### How to complete this task
Repeat exactly the lines of the entries below from the one with "(verifyStart s).OnlyUpd s := by" through the one with "(verifyDone s).OnlyFreshEvrUpdHie s := by", both ends included, and nothing else.

### Dataset entries
@[simp] theorem assertReset_frame (i : Nat) (s : State) :
    (assertReset i s).pending = s.pending ∧ (assertReset i s).answer = s.answer ∧ (assertReset i s).mem = s.mem := by
  unfold assertReset; simp only [(settleOutputs_frame ..), (updEvent_frame ..), (captureRtc_frame ..), (resetBlocks_frame ..), ↓(ite_fields ..), ite_self, implies_true, and_self]

@[simp] theorem serviceReset_frame (s : State) :
    (serviceReset s).pending = s.pending ∧ (serviceReset s).answer = s.answer ∧ (serviceReset s).mem = s.mem := by
  unfold serviceReset; simp only [(assertReset_frame ..), ↓(ite_fields ..), ite_self, implies_true, and_self]

/-! ### Power -/

@[simp] theorem modSys_frame (f : Sys → Sys) (s : State) :
    (modSys f s).OnlySys s := by
  unfold modSys; simp only [State.OnlySys, ↓(ite_fields ..), ite_self, implies_true, and_self]

@[simp] theorem sysEvent_frame (code detail : Nat) (s : State) :
    (sysEvent code detail s).OnlyFreshEvrHie s := by
  unfold sysEvent; simp only [State.OnlyFreshEvrHie, (raise_frame ..), ↓(ite_fields ..), ite_self, implies_true, and_self]

@[simp] theorem loadEvent_frame (code detail : Nat) (s : State) :
    (loadEvent code detail s).OnlyFreshEvrHie s := by
  unfold loadEvent; simp only [State.OnlyFreshEvrHie, (raise_frame ..), ↓(ite_fields ..), ite_self, implies_true, and_self]

@[simp] theorem losePower_frame (s : State) :
    (losePower s).pending = s.pending ∧ (losePower s).answer = s.answer ∧ (losePower s).mem = s.mem := by
  unfold losePower; simp only [(assertReset_frame ..), ↓(ite_fields ..), ite_self, implies_true, and_self]

@[simp] theorem runtimeFailed_frame (code : Nat) (b : Bool) (s : State) :
    (runtimeFailed code b s).OnlyFreshDrwEvrHie s := by
  unfold runtimeFailed; simp only [State.OnlyFreshDrwEvrHie, (loadEvent_frame ..), ↓(ite_fields ..), ite_self, implies_true, and_self]

@[simp] theorem checkRuntime_frame (s : State) :
    (checkRuntime s).OnlyFreshDrwEvrHie s := by
  unfold checkRuntime; simp only [State.OnlyFreshDrwEvrHie, (runtimeFailed_frame ..), ↓(ite_fields ..), ite_self, implies_true, and_self]

@[simp] theorem tryRun_frame (s : State) :
    (tryRun s).OnlyFreshSysEvrHie s := by
  unfold tryRun; simp only [State.OnlyFreshSysEvrHie, (enterMode_frame ..), ↓(ite_fields ..), ite_self, implies_true, and_self]

@[simp] theorem resetRequest_frame (v : Nat) (s : State) :
    (resetRequest v s).pending = s.pending ∧ (resetRequest v s).answer = s.answer ∧ (resetRequest v s).mem = s.mem := by
  unfold resetRequest; simp only [(raiseIgnored_frame ..), (serviceReset_frame ..), ↓(ite_fields ..), ite_self, implies_true, and_self]

@[simp] theorem modeRequest_frame (v : Nat) (s : State) :
    (modeRequest v s).OnlyFreshSysStkDvtWkeEvrUpdHieCores s := by
  unfold modeRequest; simp only [State.OnlyFreshSysStkDvtWkeEvrUpdHieCores, (raiseIgnored_frame ..), (abandonUpdate_frame ..), (modSys_frame ..), ↓(ite_fields ..), ite_self, implies_true, and_self]

@[simp] theorem eccError_frame (s : State) :
    (eccError s).OnlyFreshSysEvrHie s := by
  unfold eccError; simp only [State.OnlyFreshSysEvrHie, (setCause_frame ..), (modSys_frame ..), ↓(ite_fields ..), ite_self, implies_true, and_self]

@[simp] theorem noteTemp_frame (t : Int) (s : State) :
    (noteTemp t s).OnlySys s := by
  unfold noteTemp; simp only [State.OnlySys, (modSys_frame ..), ↓(ite_fields ..), ite_self, implies_true, and_self]

/-! ### Upd -/

@[simp] theorem stageBytes_frame (bs : List Byte) (s : State) :
    (stageBytes bs s).OnlyUpd s := by
  unfold stageBytes; simp only [State.OnlyUpd, (modUpd_frame ..), ↓(ite_fields ..), ite_self, implies_true, and_self]

@[simp] theorem stageOpen_frame (s : State) :
    (stageOpen s).OnlyUpd s := by
  unfold stageOpen; simp only [State.OnlyUpd, (modUpd_frame ..), ↓(ite_fields ..), ite_self, implies_true, and_self]

@[simp] theorem xferStart_frame (owner : Option Nat) (s : State) :
    (xferStart owner s).OnlyUpd s := by
  unfold xferStart; simp only [State.OnlyUpd, (modUpd_frame ..), ↓(ite_fields ..), ite_self, implies_true, and_self]

@[simp] theorem xferDone_frame (s : State) :
    (xferDone s).OnlyFreshDrwEvrUpdHie s := by
  unfold xferDone; simp only [State.OnlyFreshDrwEvrUpdHie, (modUpd_frame ..), (dmaAccess_frame ..), (stageBytes_frame ..), ↓(ite_fields ..), ite_self, implies_true, and_self]

@[simp] theorem verifyStart_frame (s : State) :
    (verifyStart s).OnlyUpd s := by
  unfold verifyStart; simp only [State.OnlyUpd, (modUpd_frame ..), ↓(ite_fields ..), ite_self, implies_true, and_self]

@[simp] theorem verifyDone_frame (s : State) :
    (verifyDone s).OnlyFreshEvrUpdHie s := by
  unfold verifyDone; (repeat' split) <;> simp only [State.OnlyFreshEvrUpdHie, (modUpd_frame ..), (updEvent_frame ..), ↓(ite_fields ..), ite_self, implies_true, and_self]

@[simp] theorem adoptActive_frame (s : State) :
    (adoptActive s).OnlyDrw s := by
  unfold adoptActive; simp only [State.OnlyDrw, ↓(ite_fields ..), ite_self, implies_true, and_self]

@[simp] theorem startUpdate_frame (s : State) :
    (startUpdate s).pending = s.pending ∧ (startUpdate s).answer = s.answer ∧ (startUpdate s).mem = s.mem := by
  unfold startUpdate; simp only [(modUpd_frame ..), (updEvent_frame ..), (serviceReset_frame ..), ↓(ite_fields ..), ite_self, implies_true, and_self]

@[simp] theorem askRollback_frame (s : State) :
    (askRollback s).OnlyUpd s := by
  unfold askRollback; simp only [State.OnlyUpd, (modUpd_frame ..), ↓(ite_fields ..), ite_self, implies_true, and_self]

@[simp] theorem lockCommand_frame (owner : Option Nat) (s : State) :
    (lockCommand owner s).OnlyFreshDrwEvrUpdHie s := by
  unfold lockCommand; simp only [State.OnlyFreshDrwEvrUpdHie, (modUpd_frame ..), (updEvent_frame ..), (dmaAccess_frame ..), ↓(ite_fields ..), ite_self, implies_true, and_self]

@[simp] theorem updCommand_frame (v : Nat) (owner : Option Nat) (s : State) :
    (updCommand v owner s).pending = s.pending ∧ (updCommand v owner s).answer = s.answer ∧ (updCommand v owner s).mem = s.mem := by
  unfold updCommand; simp only [(raiseIgnored_frame ..), (modUpd_frame ..), (abandonUpdate_frame ..), (stageOpen_frame ..), (xferStart_frame ..), (verifyStart_frame ..), (startUpdate_frame ..), (askRollback_frame ..), (lockCommand_frame ..), ↓(ite_fields ..), ite_self, implies_true, and_self]; repeat' (first | (simp only [(raiseIgnored_frame ..), (modUpd_frame ..), (abandonUpdate_frame ..), (stageOpen_frame ..), (xferStart_frame ..), (verifyStart_frame ..), (startUpdate_frame ..), (askRollback_frame ..), (lockCommand_frame ..), ↓(ite_fields ..), ite_self, implies_true, and_self]; done) | split)

@[simp] theorem updService_frame (by_ : Option (Fin 16)) (cmd : Nat) (s : State) :
    (updService by_ cmd s).pending = s.pending ∧ (updService by_ cmd s).mem = s.mem := by
  unfold updService
  split
  · simp only [(updCommand_frame ..), and_self]
  · unfold service
    repeat' (first | (simp only [(updCommand_frame ..), (coreRefused_frame ..), and_self]; done) | split)

@[simp] theorem xferData_frame (v : Nat) (s : State) :
    (xferData v s).OnlyUpd s := by
  unfold xferData; simp only [State.OnlyUpd, (modUpd_frame ..), (coreRefused_frame ..), (service_frame ..), (stageBytes_frame ..), (verifyDone_frame ..), (updCommand_frame ..), (updService_frame ..), ↓(ite_fields ..), ite_self, implies_true, and_self]

@[simp] theorem shadowStart_frame (s : State) :
    (shadowStart s).OnlyFreshStkDvtWkeEvrUpdHieCores s := by
  unfold shadowStart; simp only [State.OnlyFreshStkDvtWkeEvrUpdHieCores, (modUpd_frame ..), (updEvent_frame ..), (abandonUpdate_frame ..), ↓(ite_fields ..), ite_self, implies_true, and_self]

@[simp] theorem coverageFail_frame (s : State) :
    (coverageFail s).OnlyFreshStkDvtWkeEvrUpdHieCores s := by
  unfold coverageFail; (repeat' split) <;> simp only [State.OnlyFreshStkDvtWkeEvrUpdHieCores, (failShadow_frame ..), ↓(ite_fields ..), ite_self, implies_true, and_self]

@[simp] theorem shadowEdge_frame (s : State) :
    (shadowEdge s).OnlyFreshStkDvtWkeEvrUpdHieCores s := by
  unfold shadowEdge; simp only [State.OnlyFreshStkDvtWkeEvrUpdHieCores, (modUpd_frame ..), (coverageFail_frame ..), ↓(ite_fields ..), ite_self, implies_true, and_self]

@[simp] theorem deferFail_frame (s : State) :
    (deferFail s).OnlyFreshStkDvtWkeEvrUpdHieCores s := by
  unfold deferFail; simp only [State.OnlyFreshStkDvtWkeEvrUpdHieCores, (abandonUpdate_frame ..), ↓(ite_fields ..), ite_self, implies_true, and_self]

@[simp] theorem mapTask_frame (n : Nat) (s : State) :
    (mapTask n s).OnlyUpdMem s := by
  unfold mapTask; simp only [State.OnlyUpdMem, (modUpd_frame ..), ↓(ite_fields ..), ite_self, implies_true, and_self]

@[simp] theorem doSwitch_frame (s : State) :
    (doSwitch s).OnlyFreshDrwStkDvtWkeEvrUpdHieCores s := by
  unfold doSwitch; simp only [State.OnlyFreshDrwStkDvtWkeEvrUpdHieCores, (modUpd_frame ..), (updEvent_frame ..), (endShadow_frame ..), (adoptActive_frame ..), ↓(ite_fields ..), ite_self, implies_true, and_self]

@[simp] theorem doRollback_frame (s : State) :
    (doRollback s).pending = s.pending ∧ (doRollback s).answer = s.answer ∧ (doRollback s).mem = s.mem := by
  unfold doRollback; (repeat' split) <;> simp only [(modUpd_frame ..), (updEvent_frame ..), (assertReset_frame ..), (adoptActive_frame ..), ↓(ite_fields ..), ite_self, implies_true, and_self]

@[simp] theorem noteCatch_frame (n : Nat) (s : State) :
    (noteCatch n s).OnlyDrwUpdMem s := by
  unfold noteCatch; simp only [State.OnlyDrwUpdMem, (modUpd_frame ..), (mapTask_frame ..), ↓(ite_fields ..), ite_self, implies_true, and_self]; repeat' (first | (simp only [State.OnlyDrwUpdMem, (modUpd_frame ..), (mapTask_frame ..), ↓(ite_fields ..), ite_self, implies_true, and_self]; done) | split)

@[simp] theorem switchEnds_frame (s : State) :
    (switchEnds s).OnlyUpd s := by
  unfold switchEnds; (repeat' split) <;> simp only [State.OnlyUpd, (modUpd_frame ..), ↓(ite_fields ..), ite_self, implies_true, and_self]

@[simp] theorem watchDone_frame (s : State) :
    (watchDone s).OnlyFreshDrwEvrUpdHie s := by
  unfold watchDone; simp only [State.OnlyFreshDrwEvrUpdHie, (modUpd_frame ..), (updEvent_frame ..), ↓(ite_fields ..), ite_self, implies_true, and_self]

@[simp] theorem watchEdge_frame (s : State) :
    (watchEdge s).OnlyFreshDrwEvrUpdHie s := by
  unfold watchEdge; simp only [State.OnlyFreshDrwEvrUpdHie, (modUpd_frame ..), (watchDone_frame ..), ↓(ite_fields ..), ite_self, implies_true, and_self]

@[simp] theorem watchBoot_frame (s : State) :
    (watchBoot s).OnlyUpd s := by
  unfold watchBoot; simp only [State.OnlyUpd, (modUpd_frame ..), ↓(ite_fields ..), ite_self, implies_true, and_self]

/-! ### Wke -/

@[simp] theorem modTakeover_frame (seat : Nat) (slots : List Nat) (f : Takeover → Takeover) (s : State) :
    (modTakeover seat slots f s).OnlyWke s := by
  unfold modTakeover; simp only [State.OnlyWke, ↓(ite_fields ..), ite_self, implies_true, and_self]

@[simp] theorem copiesLoaded_frame (t : Takeover) (us : Nat) (s : State) :
    (copiesLoaded t us s).OnlyFreshWkeEvrHieCoresMem s := by
  unfold copiesLoaded; simp only [State.OnlyFreshWkeEvrHieCoresMem, (takeoverDone_frame ..), (modTakeover_frame ..), ↓(ite_fields ..), ite_self, implies_true, and_self]

@[simp] theorem replayDone_frame (t : Takeover) (slot tn : Nat) (d : BitVec 64) (us : Nat) (l : List (Nat × Byte)) (s : State) :
    (replayDone t slot tn d us l s).pending = s.pending ∧ (replayDone t slot tn d us l s).answer = s.answer ∧ (replayDone t slot tn d us l s).drw = s.drw ∧ (replayDone t slot tn d us l s).jig = s.jig ∧ (replayDone t slot tn d us l s).dio = s.dio ∧ (replayDone t slot tn d us l s).aio = s.aio ∧ (replayDone t slot tn d us l s).lpe = s.lpe ∧ (replayDone t slot tn d us l s).rio = s.rio ∧ (replayDone t slot tn d us l s).mac = s.mac ∧ (replayDone t slot tn d us l s).ptp = s.ptp ∧ (replayDone t slot tn d us l s).rtc = s.rtc ∧ (replayDone t slot tn d us l s).cvu = s.cvu ∧ (replayDone t slot tn d us l s).dbg = s.dbg ∧ (replayDone t slot tn d us l s).enabled = s.enabled ∧ (replayDone t slot tn d us l s).declared = s.declared := by
  unfold replayDone; (repeat' split) <;> simp only [(raise_frame ..), (takeoverDone_frame ..), (failCore_frame ..), (modTakeover_frame ..), ↓(ite_fields ..), ite_self, implies_true, and_self]

@[simp] theorem rebuildTask_frame (n : Nat) (s : State) :
    (rebuildTask n s).pending = s.pending ∧ (rebuildTask n s).answer = s.answer ∧ (rebuildTask n s).sys = s.sys ∧ (rebuildTask n s).drw = s.drw ∧ (rebuildTask n s).jig = s.jig ∧ (rebuildTask n s).dio = s.dio ∧ (rebuildTask n s).aio = s.aio ∧ (rebuildTask n s).lpe = s.lpe ∧ (rebuildTask n s).rio = s.rio ∧ (rebuildTask n s).mac = s.mac ∧ (rebuildTask n s).ptp = s.ptp ∧ (rebuildTask n s).rtc = s.rtc ∧ (rebuildTask n s).cvu = s.cvu ∧ (rebuildTask n s).dbg = s.dbg ∧ (rebuildTask n s).enabled = s.enabled ∧ (rebuildTask n s).declared = s.declared ∧ (rebuildTask n s).mem = s.mem := by
  unfold rebuildTask; simp only [(gateIdle_frame ..), (noteVstore_frame ..), (dispatchAll_frame ..), (enterReplay_frame ..), (startTakeover_frame ..), (freeCores_frame ..), ↓(ite_fields ..), ite_self, (foldl_Only_31 ..), implies_true, and_self]

@[simp] theorem hitEffect_frame (h : MemHit) (s : State) :
    (hitEffect h s).pending = s.pending ∧ (hitEffect h s).answer = s.answer := by
  unfold hitEffect; (repeat' split) <;> simp only [(queueDrop_frame ..), (modRing_frame ..), (stopRing_frame ..), (txRefuse_frame ..), (assertReset_frame ..), (rebuildTask_frame ..), ↓(ite_fields ..), ite_self, (foldl_Only_106 ..), implies_true, and_self]

@[simp] theorem unblock_frame (n : Nat) (s : State) :
    (unblock n s).OnlyStk s := by
  unfold unblock; simp only [State.OnlyStk, (modTask_frame ..), ↓(ite_fields ..), ite_self, implies_true, and_self]

@[simp] theorem passTaken_frame (n taken : Nat) (s : State) :
    (passTaken n taken s).OnlyStk s := by
  unfold passTaken; simp only [State.OnlyStk, (modTask_frame ..), ↓(ite_fields ..), ite_self, implies_true, and_self]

### Task result
    (verifyStart s).OnlyUpd s := by
  unfold verifyStart; simp only [State.OnlyUpd, (modUpd_frame ..), ↓(ite_fields ..), ite_self, implies_true, and_self]

@[simp] theorem verifyDone_frame (s : State) :
    (verifyDone s).OnlyFreshEvrUpdHie s := by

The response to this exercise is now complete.